### Dataset

-- ==== Sys2Proof/Tests/Slice0.lean ====
section
/-!
SUPPORT. The model's own tests: ill-formed commands, small states that meet what the statements ask, and single steps.
-/

namespace Sys2Proof.Machine

set_option Elab.async false

/-! ### Tests for what is not decided as it stands -/

theorem issues_of {s : State} {f : Form} {w : LeWord} (h : issues s f w = true) : Issues s f w := by
  simpa [issues, Issues, and_assoc] using h
theorem mon_issues_of {s : State} {i : Nat} {w : MonWord} {legal : Bool} {reads : List Nat}
    (h : (s.monReady i && decide ((s.core i).pc < monNWords s.mon.prog) && !w.ecc && legal &&
      !s.monLatentHit i reads) = true) : MonIssues s i w legal reads := by
  simpa [MonIssues, and_assoc] using h
/-- A choice among one. -/
theorem pick_one {k a : Nat} {l : List Nat} (h : l = [a]) : pickFrom k l = some a := by
  simp [pickFrom, h, Nat.mod_one]

theorem mpp_split (k : Nat) :
    ((List.replicate 11 (9 : BitVec 4) ++ List.replicate 5 3).filter fun x : BitVec 4 => x.toNat == k).length < 12 := by
  rw [List.filter_append, List.filter_replicate, List.filter_replicate]
  by_cases h : k = 9
  · subst h; decide
  · by_cases h3 : k = 3
    · subst h3; decide
    · rw [if_neg (by simpa using Ne.symm h), if_neg (by simpa using Ne.symm h3)]; decide

/-! ### Small states -/

/-- A payload of `n` bytes, zero but for those listed. -/
def pay (n : Nat) (l : List (Nat × Byte)) : List Byte := (List.range n).map fun i => (l.lookup i).getD 0
/-- The sections in force. -/
def secs (l : List (Nat × List Byte)) : SMap (Option (List Byte)) := l.map fun x => (x.1, some x.2)

def seqState : State := { inReset := false, pwm := { group := [(0, { st := .tripped, seqRun := true })] } }
def guardState : State := { inReset := false, cab := 1#1024 <<< 961, cabRes := 0 }
def evtState : State :=
  { cfg := secs [(secSched, pay 0x48 [(0x20, 1), (0x28, 0x80)])], evt := { entry := [(0, { armed := true })] } }

/-- A LOOP_PROG payload that defines context 1 with the flags given. -/
def progPay (flags : Byte) : List Byte := pay 0x50 [(0, 1), (0x30, 1), (0x32, flags)]
def leQueued (b : Bool) : State := { le := { run := true, queue := [1], ctx := [(1, { st := .ready, begun := b })] } }
def leWaiting : State := { le := { ctx := [(1, { st := .waiting })] } }
def leMissing : State := { le := { ctx := [(1, { st := .running, desc := { budget := 5 } })] } }
def leSelected (x : CtxSt) : State :=
  { regs := [(rLE_CTX_SEL, 1)], cfg := secs [(secLoopProg, progPay 0)], le := { ctx := [(1, { st := x, epoch := 7 })] } }
/-- Context 1 holds the lanes in a run of eight words. -/
def leRunWith (f : Ctx → Ctx) : State :=
  { le := { run := true, running := 1, ctx := [(1, f { st := .running, begun := true, codeWords := 8 })] } }
def leRun : State := leRunWith id
def leRunWin : State := leRunWith fun c => { c with desc := { wLen := 4 } }
def leRunStage : State := leRunWith fun c => { c with desc := { stageGroups := 1, ceQuota := 1 } }
def leRunCand : State := leRunWith fun c => { c with candset := some (candCfg 1) }
def leResult : EvalResult :=
  { cfg := candCfg 1, index := 0, code := 0, cost := 0, index2 := 0, code2 := 0, delta := 0, valid := true }
def leRunRes : State := leRunWith fun c => { c with evalIssued := true, evalRes := some leResult }
def leYielding : State :=
  { le := { run := true, running := 1, queue := [2],
            ctx := [(1, { st := .running, begun := true, codeWords := 8 }), (2, { st := .ready })] } }
def evalReq : EvalReq :=
  { ctx := 1, prio := 3, cfg := candCfg 1, x := [], r := [], d := [], state0 := 0, bankBase := 0, issued := 0,
    discarded := false, cand := [] }
def plbSelected : State := { regs := [(rPLB_CTX_SEL, 1)], le := { ctx := [(1, { epoch := 7 })] } }

/-- Set-point channels A and P in mode 1, with a window that begins at 1. -/
def sptState : State :=
  { cfg := secs [(secRegions, pay 112 [(16, 1), (0x2E, 0x80), (0x2F, 0x3F), (0x32, 0x80), (0x33, 0x3F), (64, 2)])] }
/-- A group in a state. -/
def groupIn (x : GSt) : State := { pwm := { group := [(0, { st := x })] } }
/-- Leg 0 in group 0 with outputs 0 and 1 in its first two places. -/
def legsPay : List Byte := pay 0xF8 ((0, 1) :: (List.range 6).map fun k => (0xEE + k, 0xFF)) |>.set 0xED 1
def runningState : State := groupIn .running
/-- A valid Cabinet with a carrier limit for group 0, tier 2, and a mode for the group. -/
def startable : State :=
  { cab := 1#1024 <<< 584, cabRes := 0, tier := 2, cfg := secs [(secTopology, pay 9 [(8, 1)])] }
def anEdge : Edge := { pos := 0, out := 0, on := true }
def edgeState : State :=
  { cfg := secs [(secLegs, legsPay)], pwm := { group := [(0, { st := .running })], leg := [(0, { edges := [anEdge] })] } }
/-- Outputs 0 and 1 a fused pair, both on. -/
def shootState : State :=
  { cfg := secs [(secLegs, legsPay.set 0x0D 4)], cabRes := 0
    cab := (2#1024 <<< 8) ||| (1#1024 <<< 14) ||| (4#1024 <<< 648), pwm := { out := [(0, .on), (1, .on)] } }
def channelState : State :=
  { cfg := secs [(secTopology, pay 32 [(8 + 23, 0x0E)])], pwm := { group := [(0, { st := .running, per := 100 })] } }
def hopState : State :=
  { gs := { hop := some 3 }, clk := { ptcLock := true }, pwm := { group := [(0, { st := .running })] } }
/-- A Trestle frame of a type from rank 0. -/
def roleFrame (t : Nat) : TrsFrame :=
  { type := t, src := 0, dst := 0xFF, hops := 0, ringB := false, wrapped := false, epoch := 0, accd := 0, flg := 0
    payload := [] }
/-- This device, rank 0, holds every role of the first five at epoch 0. -/
def roleState : State := { trs := { enumDone := true, role := (List.range 5).map fun r => (r, { assigned := true }) } }
def swappedState : State := { adc := { map := [(3, 4)] } }

/-- An ANALOG section that assigns comparator 0 alone. -/
def cmpPay : List Byte := pay 0x218 ((List.range 17).map fun n => (0x190 + 8 * n, 0xFF))
def cmpState : State := { cfg := secs [(secAnalog, cmpPay)] }
def shadowState (m : Bool) : State :=
  { cfg := secs [(secAnalog, cmpPay)], cmps := { shadow := [(17, { target := some 0, measuring := m })] } }

/-- A TRIP section whose row makes source 0 act on group 0. -/
def tripPay : List Byte := pay 0x1C4 [(0, 1), (0x1C1, 1), (0x1C2, 1)]
def tripping : State := { cfg := secs [(secTrip, tripPay)], pwm := { group := [(0, { st := .running })] } }
def dckState : State := { pwm := { group := [(0, { latches := [(0x33, 3)] })] } }
def legLatched : State := { pwm := { leg := [(23, { latched := true })] } }
def legLatchedOn : State := { pwm := { leg := [(23, { latched := true, filtered := true })] }, trp := { active := 1#128 <<< 41 } }
def legBlanking (b : Bool) : State := { pwm := { leg := [(23, { blanking := true, filtered := b, ignored := b })] } }
def legDue : State := { pwm := { leg := [(23, { clearDue := true })] } }
def chpState : State := { cfg := secs [(secLegs, legsPay), (secTrip, tripPay)], chp := { kind := .openCircuit } }
def dcov2State : State :=
  { cfg := secs [(secTrip, pay 0x1B0 [(0x1AC, 0xF0)])], chp := { dcov2 := some 0 }, pwm := { group := [(0, { st := .running })] } }

/-- A LOOP_COEF payload with one bank: its bytes from the first word on. -/
def bankPay (id : Nat) (l : List (Nat × Byte)) : List Byte :=
  pay (if l.isEmpty then 16 else 1040) ([(0, 1), (8, BitVec.ofNat 8 id), (9, BitVec.ofNat 8 (id / 256))] ++ l.map fun x => (16 + x.1, x.2))
def gridCfg : SMap (Option (List Byte)) := secs [(secLoopCoef, bankPay 1023 [])]
def gridState : State := { cfg := gridCfg }
def gridFormState : State := { cfg := gridCfg, grd := { gf := true } }
def injState : State := { cfg := gridCfg, isl := { inj := true } }
def limitState : State := { cfg := secs [(secLoopCoef, bankPay 1023 [(896, 1)])], grd := { limiting := true } }
def reconState : State := { cfg := gridCfg, grd := { st := 3 }, ang := { valid := true } }
def islandState : State :=
  { cfg := secs [(secLoopCoef, bankPay 1023 [(4, 0x20)])], tim := { valid := true }, isl := { inj := true } }
def envTripped : State := { cfg := secs [(secLoopCoef, bankPay 1023 [(4, 1)])], grd := { vmin := 2 ^ 32, vmax := 2 ^ 32 } }

def scaledState : State := { mtr := { scale := some ([], 0) } }

/-- One recorder unit with two buffers and trigger 3 selected. -/
def recEntryBytes : List Byte := pay 24 [(6, 2), (0x14, 8)]
def recStateWith (u : RecUnit) : State := { cfg := secs [(secRecorder, pay 16 [(0, 1)])], recd := { unit := [(0, u)] } }
def recState : State := recStateWith { entry := recEntryBytes, evHeld := 8 }
def recWaiting : State := recStateWith { st := 1 }
def recReady : State := recStateWith { st := 2 }
def aCapture (n : Nat) : Capture := { kind := 0, index := 0, wall := 0, time := 0, want := n }
def aSample : RecSample := { time := 0, words := [], state := 0, accs := [], wall := 0, sch := 0, meas := 0, pidx := 0 }
def recCapturing (n : Nat) : State := recStateWith { st := 3, cap := some (aCapture n), post := [aSample] }
def aDrawer : Drawer := { unit := 0, buf := 0, addr := 0x00200000, len := 0, capIdx := 7 }
def drawerDone : State := { recd := { done := [aDrawer] } }

def shelfCfg : SMap (Option (List Byte)) := secs [(secRecorder, pay 16 [])]
def shelfWaiting : State := { cfg := shelfCfg, shf := { host := [(0x00200000, 1)] } }
def aJob : ShfJob := { stream := 0, seq := 0, left := [], start := 0, sectors := [], busy := true, drawer := none }
def appendState : State := {}
/-- A Shelf of 2 MB with two sectors in use, one of them erased often. -/
def wornShelf : State := { cfg := shelfCfg, shf := { mb := 2, erase := [(17, 2001)], retired := (List.range 13).map (· + 18) } }
def aRecord : ShfRecord := { stream := 4, seq := 0, start := 0x01100000, sectors := [17] }
def locState : State := { shf := { records := [aRecord] } }

/-- Both MACs run and both slots are on, slot 1 on MAC 1 and preferred, with a revert time. -/
def netPay : List Byte := pay 32 [(0, 0x17), (5, 2), (9, 3), (0x1E, 1)]
def aMaster : PtpMaster := { port := 1, lastAt := 0, interval := 0, qualified := true, rank := [], steps := 0, utc := 0 }
def ptpState : State := { cfg := secs [(secNetwork, netPay)], clk := { ethLock := true } }
def timSwitchable : State :=
  { cfg := secs [(secNetwork, netPay)], tim := { st := 2, src := 0, slot := [(1, { cands := [aMaster], best := some 0 })] } }
def ttState : State := { regs := [(rTIM_TTn_CTL 3, 3)], tim := { ttArmed := 8 } }
def ethFrame (g : Bool) : EthFrame := { mac := 0, bytes := [], good := g, age := 0 }
def safetyFrame : EthFrame := { mac := 0, bytes := pay 60 [(12, 0x88), (13, 0xB5)], good := true, age := 0 }
def macState (p : Bool) : State :=
  { cfg := secs [(secNetwork, netPay)], clk := { ethLock := true }
    eth := { mac := [(0, if p then { ptp := [[1]] } else { safety := [[1]] })] } }
def launchState : State := { clk := { ethLock := true }, eth := { mac := [(0, { tx := some (.safety [], 5) })] } }

/-- A split Monitor program of one word; cell 15 of core A holds 1. -/
def monRunning : State :=
  { mon := { mode := 2, a := { run := true, m := [(15, 1)] }, prog := [1, 0] } }
def monStarting : State := { mon := { mode := 1, startDue := true, prog := [1, 0] } }
def offPulse : State := { mon := { accepted := true, out := 8 }, cfg := secs [(secSafety, pay 0x16 [(0x14, 1)])] }
def offPulseIn (n : Nat) : State := { mon := { test := [(3, n)] } }
def stlState : State :=
  { mon := { accepted := true, a := { chan := [(0, { sync := false })] } }, cfg := secs [(secSafety, pay 0x40 [(0x20, 1)])] }

/-- A pair with groups 0 to 7; `p` makes this device its primary. -/
def pairCfg (p : Bool) : SMap (Option (List Byte)) :=
  secs [(secLoopCoef, bankPay 1022 [(4, if p then 3 else 1), (10, 0xFF)])]
def pairState (r : Nat) (p : Bool) : State := { tier := 2, cfg := pairCfg p, pair := { role := r } }
def pairDriving : State := { cfg := pairCfg true, pair := { role := 3, zGroups := 0x80 } }
def pairRole : State := { cfg := pairCfg true, trs := { role := [(4, { assigned := true })] } }
def bulkState : State := { cfg := secs [(secHoldup, pay 2 [(0, 2)])] }
def lifState : State := { cfg := secs [(secLifetime, pay 16 [])] }
def rowState : State := { lif := { track := [(35, [(9, 1)])] } }

/-- Fan channel 1 enabled in speed mode, in a state of Table 18.1. -/
def fanCfg (flags : Byte) : SMap (Option (List Byte)) := secs [(secFans, pay 64 [(32, flags), (48, 0xFF), (50, 1)])]
def fanWith (flags : Byte) (x : FanCh) : State := { tier := 2, cfg := fanCfg flags, fan := [(1, x)] }
def fanState (n : Nat) : State := fanWith 1 { st := n }
def fanBackward : State := fanWith 1 { st := 1, seen := [(2, 9), (1, 9), (0, 9)], lastDt := 9 }
def fanBraking : State := fanWith 1 { st := 2, braking := true }
def fanTired : State := fanWith 1 { st := 4, retries := 3 }
def fanDuty : State := fanWith 3 { st := 5, driven := true }
def fanRunning : State := { fanWith 1 { st := 5, driven := true } with regs := [(rFAN_Cn_SET 1, 9)] }

def hostState : State := { sys := { pllBoot := true }, inReset := false }
/-- A request with tag 5 of `n` words at the first register. -/
def hostReq (op n : Nat) : HostReq :=
  { cmd := BitVec.ofNat 8 op, tag := 5, len := BitVec.ofNat 10 n, rank := 0, addr := 0, role := 0, data := [0, 0] }
def hostTagged (q : HostReq) : State := hostState.setHost { hostState.host with tags := [q.tag.toNat] }
/-- Context 1 defined with DOORBELL. -/
def bellReq : HostReq := { hostReq 3 2 with addr := 1 }
def hostAnswered : State := { hostState with host := { queue := [{ status := 0, tag := 5, rank := 0, detail := 0 }] } }
def aRemote (there : Bool) : Remote := { req := hostReq 1 1, rank := 0, there := there }
def hostRemote (there : Bool) : State := { host := { remote := [aRemote there] } }
def headedRemote : Remote := { aRemote true with head := some (0, 0, 1) }
def hostHeaded : State := { host := { remote := [headedRemote] } }
def hreqFrame2 : TrsFrame := { roleFrame 8 with dst := 0, payload := (hostReq 2 1).payload }
def hrspFrame0 : TrsFrame := { roleFrame 9 with dst := 0, payload := [0, 5] }
def hdataFrame1 : TrsFrame := { roleFrame 10 with dst := 0, flg := 1, payload := [5] }
def lockedState : State := { fuses := 1#1024 <<< 975 }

### Work task
Include the first line of the listing, the line with "by_cases h3 : k = 3", and every line between them, each repeated exactly, and output only those.

### Task solution
-- ==== Sys2Proof/Tests/Slice0.lean ====
section
/-!
SUPPORT. The model's own tests: ill-formed commands, small states that meet what the statements ask, and single steps.
-/

namespace Sys2Proof.Machine

set_option Elab.async false

/-! ### Tests for what is not decided as it stands -/

theorem issues_of {s : State} {f : Form} {w : LeWord} (h : issues s f w = true) : Issues s f w := by
  simpa [issues, Issues, and_assoc] using h
theorem mon_issues_of {s : State} {i : Nat} {w : MonWord} {legal : Bool} {reads : List Nat}
    (h : (s.monReady i && decide ((s.core i).pc < monNWords s.mon.prog) && !w.ecc && legal &&
      !s.monLatentHit i reads) = true) : MonIssues s i w legal reads := by
  simpa [MonIssues, and_assoc] using h
/-- A choice among one. -/
theorem pick_one {k a : Nat} {l : List Nat} (h : l = [a]) : pickFrom k l = some a := by
  simp [pickFrom, h, Nat.mod_one]

theorem mpp_split (k : Nat) :
    ((List.replicate 11 (9 : BitVec 4) ++ List.replicate 5 3).filter fun x : BitVec 4 => x.toNat == k).length < 12 := by
  rw [List.filter_append, List.filter_replicate, List.filter_replicate]
  by_cases h : k = 9
  · subst h; decide
  · by_cases h3 : k = 3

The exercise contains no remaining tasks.